/-! Collectives, streams, token buckets. -/

def contribOf (n pos : Nat) (v : Word) : Pkt := { pktOf (.contrib 2 n pos (some [v])) with spkg := ownPkg }
theorem runs_combiningContribution (h : Sys2Proof.Claims.CollectivesCombine) :
    (∃ t, exec (.combiningContribution (contribOf 3 1 5)) (group2 { cbase := [(2, 4)] }) = .next t) ∧
    (∃ t, exec (.combiningContribution (contribOf 6 1 5)) (group2 { cbase := [(2, 4)] }) = .next t ∧ (t.cluster 0).galley = [contribOf 6 1 5]) ∧
    ∃ t, exec (.combiningContribution (contribOf 0 1 5)) (group2 {}) = .next t ∧ ((t.cluster 0).op 2 0).parts = [(1, some [5])] := by
  refine ⟨?_, ?_, ?_⟩
  · exact ⟨_, (h.1 (group2 { cbase := [(2, 4)] }) (contribOf 3 1 5) 0 2 3 1 _ _ rfl rfl (by decide) (by decide +kernel) (by decide +kernel) rfl rfl).1 (by decide +kernel)⟩
  · obtain ⟨t, e, f, _⟩ := (h.1 (group2 { cbase := [(2, 4)] }) (contribOf 6 1 5) 0 2 6 1 _ _ rfl rfl (by decide) (by decide +kernel) (by decide +kernel) rfl rfl).2.1
      (by decide +kernel) (by decide +kernel)
    exact ⟨t, e, f⟩
  · obtain ⟨t, e, f, _⟩ := (h.1 (group2 {}) (contribOf 0 1 5) 0 2 0 1 _ _ rfl rfl (by decide) (by decide +kernel) (by decide +kernel) rfl rfl).2.2.2
      (by decide +kernel) (by decide +kernel) (by decide) (by decide +kernel) (by decide +kernel) (by decide +kernel) _ rfl
    exact ⟨t, e, f⟩
def resultOf (up : Bool) : Pkt := pktOf (.result 2 0 up 0 (some [8]))
theorem runs_combiningResult (h : Sys2Proof.Claims.CollectivesCombine) :
    (∃ t, exec (.combiningResult (resultOf false)) (group2 {}) = .next t ∧ (t.core 0).results = [{ grp := 2, n := 0, v := 8 }]) ∧
    ∃ t, exec (.combiningResult (resultOf true)) (group2 {}) = .next t ∧ SMap.get 0 (t.cluster 0).cbase 2 = 1 := by
  refine ⟨?_, ?_⟩
  · obtain ⟨t, e, f, _⟩ := h.2.2.2.2.2.1 (group2 {}) (resultOf false) 2 0 0 8 [] rfl (by decide +kernel) (by decide +kernel) (by decide) (by decide +kernel) (by decide +kernel)
      (fun _ m => (List.not_mem_nil m).elim)
    exact ⟨t, e, f⟩
  · obtain ⟨t, e, f, _⟩ := h.2.2.2.2.2.2 (group2 {}) (resultOf true) 0 2 0 (some [8]) rfl rfl (by decide) rfl (by decide +kernel) (by decide) rfl
      rfl (by decide +kernel) (by decide +kernel) (by decide +kernel)
    exact ⟨t, e, f⟩
theorem test_combining : after (exec (.combiningResult (resultOf true)) (group2 {})) (fun t => decide (t.net.length = 2)) = true := by decide +kernel
theorem runs_streamData (h : Sys2Proof.Claims.StreamsAndBuckets) : ∃ t, exec (.streamData 1 3 0) (streamed [1] [2, 3]) = .next t ∧
    t.streams[0]? = some { branchOf 0 with flight := [], here := [1, 2, 3] } := by
  obtain ⟨t, e, _, f⟩ := h.1 (streamed [1] [2, 3]) 1 3 0
  exact ⟨t, e, (f 0 _ rfl).2.1 rfl rfl rfl rfl⟩
/-- A bucket of 18 that gains 5, to a burst of 20. -/
def bucketed : State := { base with clusters := [(0, { loaded := true, gen := 1, tbk := [(4, 0x0000001400050064)], bucket := [(4, 18)] })] }
theorem runs_tokenBucketRefill (h : Sys2Proof.Claims.StreamsAndBuckets) : ∃ t, exec (.tokenBucketRefill 0 4) bucketed = .next t ∧
    SMap.get 0 (t.cluster 0).bucket 4 = 20 := by
  obtain ⟨t, e, f, _⟩ := h.2.1 bucketed 0 4 _ rfl rfl
  exact ⟨t, e, f⟩
theorem test_tokenBucketRefill : after (exec (.tokenBucketRefill 0 4) bucketed) (fun t => decide (SMap.get 0 (t.cluster 0).bucket 4 = 20)) = true := by decide +kernel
=-=-=-=-=
* [Task details]:
Return every line of the listing above that contains "CollectivesCombine".

* [Your solution]:
theorem runs_combiningContribution (h : Sys2Proof.Claims.CollectivesCombine) :
theorem runs_combiningResult (h : Sys2Proof.Claims.CollectivesCombine) :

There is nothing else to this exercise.